張皇後見狀拍了下女兒。弘治帝立刻把女兒抱遠,心疼地摸摸頭,埋怨地瞟了眼張皇後。氣的張皇後跺腳。
朱壽眼珠子轉了轉,露出無害的笑容提議,“孩兒記得兩位舅舅空有爵位沒有授實官。崞縣民變時軍機處發現京裏找不到崞縣的地圖。朝廷有意收集全國各地州縣的地圖。收集地圖的事雖,卻功在千秋,不知兩位舅舅是否有興趣?”
麵對朱壽遞來的好意,張皇後當場笑納。弘治帝隱晦地瞪了瞪兒子,馬上下旨封壽寧侯、建昌侯為軍機處正六品參謀。負責收集下各州縣輿圖。
聖旨送到內閣,不消一盞茶地功夫票擬好。建寧侯、建昌侯硬著頭皮領旨。
“一定是皇後替你們求來的好差事。”不懂官場的金太夫人喜上眉梢。
壽寧侯兄弟愁眉苦臉,就差抱頭痛哭。“母親,繪製軍事輿圖十分繁瑣。”大明疆域遼闊,這差事能耗他們兄弟倆一輩子。
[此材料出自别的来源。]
-- ==== Sys2Proof/Machine/Live.lean ====
section
/-! DEFINITION. The live condition of every level source of R671, and the level bits brought up to date with it. -/
namespace Sys2Proof.Machine

/-- 1 (PT0) where a condition attributed to PT0 holds. -/
def pt0 (b : Bool) : Nat := if b then 1 else 0

/-- The mode is one of those in which D0 may be without traceable time (R106). -/
def Mode.untraced : Mode → Bool
  | .reset | .boot | .calibrate | .acquire | .freerun => true
  | _ => false

/-- REF_SYS is IRC, or CD_CORE or CD_SUP runs on IRC (FS50). -/
def State.ircActive (s : State) : Bool :=
  s.getB F.pwrClkStat_REF_SYS || s.pwr.core.src == .irc || s.pwr.sup.src == .irc

/-- WEAR_LEAD (R778). -/
def State.wearLead (s : State) : Bool :=
  let lead := s.get F.pwrWearCfg_LEAD_MONTHS
  let hit (v : Nat) : Bool := decide (v ≤ lead) && v != 0xffff
  (List.range 17).any (fun w => hit (s.get F.pwrEol_LOW_MONTHS w)) ||
    (List.range 3).any (fun k => hit (s.get F.aoiEol_LOW_MONTHS k))

/-- A mode in which RSH may be without a selected candidate (R253). -/
def Mode.unreferenced : Mode → Bool
  | .reset | .boot | .halted | .calibrate | .acquire | .steer | .service => true
  | _ => false

/-- The lanes of the port that lane l leads (R387). -/
def State.portLanes (s : State) (l : Nat) : List Nat := (List.range (lanesOfMode (s.laneMode l))).map (l + ·)

/-- A mode from ACQUIRE onwards. -/
def Mode.running (m : Mode) : Bool := m.up && m != .calibrate

/-- The ports for which `p` holds: lead lane and partition. -/
def State.portUnits (s : State) (p : Nat → Bool) : List (Nat × Nat) :=
  ((List.range 64).filter fun l => s.leads l && p l).map fun l => (l, s.get F.portCfg_PART l)

/-- The NTS master key or the PTP key of address a is missing (R524). -/
def State.svcKeyless (s : State) (a : Nat) : Bool :=
  let part := s.get F.svcCfg_PART a
  s.getB F.svcCfg_EN a &&
    ((s.getB F.svcKeys_CUR_VALID a && !s.keyUsable (s.get F.svcKeys_NTS_CUR a) part attrTsv) ||
     (s.getB F.svcCfg_AUTH_REQ a && !s.keyUsable (s.get F.svcKeys_PTP_KEY a) part attrTsv))

/-- NTS-KE serves address a: NTSKE_CFG has given it a TLS key, and the key is usable (R499, R500). -/
def State.keServes (s : State) (a : Nat) : Bool :=
  let v := tabGet {} s.tsv.svcs a
  v.keSet && s.keyUsable v.keSlot (s.get F.svcCfg_PART a) attrAtt && isEcdsa (s.get F.vsCfg_TYPE v.keSlot)

/-- The addresses for which `p` holds, and their partitions. -/
def State.svcUnits (s : State) (p : Nat → Bool) : List (Nat × Nat) :=
  ((List.range 64).filter p).map fun a => (a, s.get F.svcCfg_PART a)

/-- Any source that may be disabled is disabled, or any TMP input is OFF (R567). -/
def State.tamperMasked (s : State) : Bool :=
  !s.getB F.kvcTamperCfg_CLKGLITCH_EN || !s.getB F.kvcTamperCfg_VGLITCH_EN || !s.getB F.kvcTamperCfg_TEMP_EN ||
    (List.range 4).any fun k => s.get F.kvcTamperCfg_TMP_MODE / 4 ^ k % 4 == 0

/-- A member by whose HEALTH, or this node by its own lanes, a link of the ring is missing (R623). -/
def State.ringBreak (s : State) : Bool :=
  s.getB F.hrlCfg_EN &&
    (!s.getB F.hLaneStat_LINK 0 || !s.getB F.hLaneStat_LINK 1 ||
      (List.range 16).any fun k => s.getB F.nodeStat_VALID k && k != s.get F.hrlStat_INDEX && (tabGet {} s.hrl.nodes k).seen &&
        (!s.getB F.nodeStat_EAST_LINK k || !s.getB F.nodeStat_WEST_LINK k))

/-- STANDBY_FAULT (R623). -/
def State.standbyFault (s : State) : Bool :=
  let b := s.get F.hrlStat_GMB
  let me := s.get F.hrlStat_INDEX
  let capable := (List.range 16).filter fun k => s.getB F.nodeStat_VALID k && (tabGet {} s.hrl.nodes k).gm
  let mode := if b = me then s.mode.code else s.get F.nodeStat_MODE b
  s.get F.hrlStat_STATE == 3 &&
    ((decide (2 ≤ capable.length) && (b == 0x1f || mode != 8)) ||
     (b == me && (s.getB F.nodeStat_DIVERGE me || !s.getB F.nodeStat_OK me)))

/-- For the level sources whose condition is one of single units: the units for which it holds, by their instance (R678) and the
partition to which they are attributed (R659). A TDC's instance is its EMU. -/
def State.liveUnits (s : State) (n : Nat) : List (Nat × Nat) :=
  match n with
  | 1 => ((List.range 9).filter fun f =>
      (List.range 4).any fun r => s.getB F.ringCfg_EN f r && s.getB F.ringCfg_ERR f r).map fun f => (f, partOfFn f)
  | 4 => (s.tse.doms.filter fun e => e.2.st == .held).map fun e => (e.1, e.2.owner)
  | 8 => ((List.range 64).filter fun t => s.getB F.tdcStat_LAST_FAIL t).map fun t => (t / 2, 0)
  | 11 => ((List.range 24).filter fun n => s.getB F.inCfg_CRIT n && !s.getB F.inStat_MON_OK n && s.mode.up &&
      s.mode != .calibrate).map fun n => (n, 0)
  | 20 => (s.syn.adplls.filter fun e => e.2.tripped).map fun e => (e.1, 0)
  | 21 => ((List.range 8).filter fun k => s.get F.synStat_STATE k == 7).map fun k => (k, 0)
  | 22 => ((List.range 8).filter fun k => s.get F.synStat_STATE k == 5).map fun k => (k, 0)
  | 28 => s.portUnits fun l => s.mode.running && (s.getB F.portCfg_EN l || s.getB F.pairCfg_ACTIVE l) && !s.getB F.portStat_LINK l
  | 30 => s.portUnits fun l => s.getB F.portStat_LINK l && (s.portLanes l).any fun k => !s.getB F.laneStat_DLM_VALID k
  | 38 => s.svcUnits s.svcKeyless
  | 39 => s.svcUnits fun a => s.getB F.svcCfg_EN a && s.getB F.svcCfg_NTS a && !s.keServes a
  | _ => []

/-- The partitions for which level source n is live. Pulse sources have no level. -/
def State.liveMask (s : State) (n : Nat) : Nat :=
  match n with
  | 0 => pt0 s.sup.hbExpired
  | 2 => pt0 s.sup.pcieErr
  | 3 => pt0 (s.getB F.cpxBoot_FALLBACK)
  | 5 => pt0 ((s.dom 0).bound == Config.unb && !s.mode.untraced && !s.fatalMode && s.mode != .halted)
  | 6 => pt0 (!(s.dom 0).traceable && !s.mode.untraced && s.mode != .halted)
  | 12 => pt0 ((List.range 2).any fun n => s.getB F.gspCfg_ENABLE n && !s.getB F.gspLevel_CFG_ERR n && !s.getB F.gspLevel_COH_OK n)
  | 13 => pt0 (s.gnb.solLost && s.mode.up && s.mode != .calibrate)
  | 14 => pt0 (s.getB F.gnbSurvey_HOLD_SUSPECT)
  | 16 => pt0 (s.get F.rshStat_SEL == 0x1f && !s.mode.unreferenced)
  | 17 => pt0 (s.getB F.aoiCfdStat_CFD_SAT)
  | 18 => pt0 (s.rsh.monBad != 0)
  | 24 => s.faultedMask
  | 29 => pt0 (s.get F.synStat_STATE 1 != 4 && s.get F.synStat_STATE 1 != 5 && s.get F.synStat_STATE 1 != 6)
  | 41 => pt0 s.kvc.rngFail
  | 42 => pt0 s.kvc.katFail
  | 44 => pt0 s.ringBreak
  | 45 => pt0 (s.get F.hrlStat_STATE == 3 && s.get F.hrlStat_ROLE != 1 && s.mode.running && decide (3 ≤ s.hrl.markMiss))
  | 46 => pt0 s.standbyFault
  | 48 => pt0 (!s.pwr.sysxo.proven && s.mode.up)
  | 49 => pt0 (!s.pwr.tseProven && s.mode.up)
  | 50 => pt0 s.ircActive
  | 51 => pt0 s.pwr.noFallback
  | 52 => pt0 (s.get F.pwrDvfs_STATE == 4)
  | 53 => pt0 s.pwr.tjWarn
  | 54 => pt0 s.wearLead
  | 55 => pt0 s.pwr.tjCrit
  | 59 => pt0 s.sup.cbRate
  | 60 => pt0 (s.kvc.tripped != 0)
  | 61 => pt0 (!s.getB F.kvcStat_ROOT_VALID && s.mode != .reset)
  | 62 => pt0 s.kvc.vbatLow
  | 63 => pt0 s.tamperMasked
  | n => orMasks ((s.liveUnits n).map fun e => 2 ^ e.2)

/-- The roster index by which a link of the ring is missing: this node's for its own lanes, else the member's. -/
def State.breakIndex (s : State) : Nat :=
  let me := s.get F.hrlStat_INDEX
  if !s.getB F.hLaneStat_LINK 0 || !s.getB F.hLaneStat_LINK 1 then (if me = 0x1f then 0xff else me)
  else ((List.range 16).find? fun k => s.getB F.nodeStat_VALID k && k != me && (tabGet {} s.hrl.nodes k).seen &&
    (!s.getB F.nodeStat_EAST_LINK k || !s.getB F.nodeStat_WEST_LINK k)).getD 0xff

/-- The instance that an entry of level source n names for partition p, 0xff for the device: a unit of the partition for which the
condition holds, D0 for D0_UNBOUNDED and TRACE_LOST, a roster index for HRL (R678; DEDUCED, log entry 6). -/
def State.liveInst (s : State) (n p : Nat) : Nat :=
  match n with
  | 5 | 6 => 0
  | 24 => ((List.range 128).find? fun t => s.thrState t == 7 && (p == 0xff || s.thrPart t == p)).getD 0xff
  | 44 => s.breakIndex
  | 46 => if s.get F.hrlStat_GMB = 0x1f then 0xff else s.get F.hrlStat_GMB
  | n => (((s.liveUnits n).find? fun e => p == 0xff || e.2 == p).map (·.1)).getD 0xff

/-- Bring a level source up to date. -/
def State.refresh (s : State) (n : Nat) : State :=
  let m := s.liveMask n ||| s.pulsedMask n
  if m = s.liveOf n then s else s.level n m (s.liveInst n)

/-- Bring several level sources up to date. -/
def State.refreshAll (s : State) (l : List Nat) : State := l.foldl State.refresh s

/-- The pulses of a cycle are over (R659). -/
def State.endPulses (s : State) : State :=
  let l := s.sup.pulsed
  l.foldl (fun s e => s.setLive e.1 (s.liveMask e.1)) s.faultCycle

/-- Every level source. -/
def levelSources : List Nat :=
  [0, 1, 2, 3, 4, 5, 6, 8, 11, 12, 13, 14, 16, 17, 18, 20, 21, 22, 24, 28, 29, 30, 38, 39, 41, 42, 44, 45, 46, 48, 49, 50, 51,
   52, 53, 54, 55, 59, 60, 61, 62, 63]

end Sys2Proof.Machine
end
金太夫人恨鐵不成鋼:“那可是軍機處,手握下兵權!多少皇親勳貴求都求不到的官職。”
兩人無言以對。
消息傳開,上壽寧侯府恭賀的客人絡繹不絕。除了王守仁,其餘人都是來看笑話的。王守仁隆重地備上重禮。他曾在河套工部開河道、挖水渠,對地形較為了解。繪製輿圖的苦差事差一點落到他肩上。
“王大人,對江南,殿下到底是怎麼打算的?”見到王守仁到來,不少人圍上前打聽消息。
王守仁千篇一律回答:“殿下會在不影響江南經濟發展的前提上,恢複糧食種植。殿下把從各大家族購得的民田和百姓手中的官田對換。保證普通百姓手中的田都是民田。”
他是太子的人,他爹王華是南京吏部尚書。江南除了王家和破罐子破摔的謝家等少數幾家人,其他人的心一直懸著。
現場一陣安靜。官田和民田的稅賦不一樣。太祖有仇富心理,把支持張士誠的豪族土地變更為官田。民田的賦稅和其他地方相差無幾,而官田的稅重達六成。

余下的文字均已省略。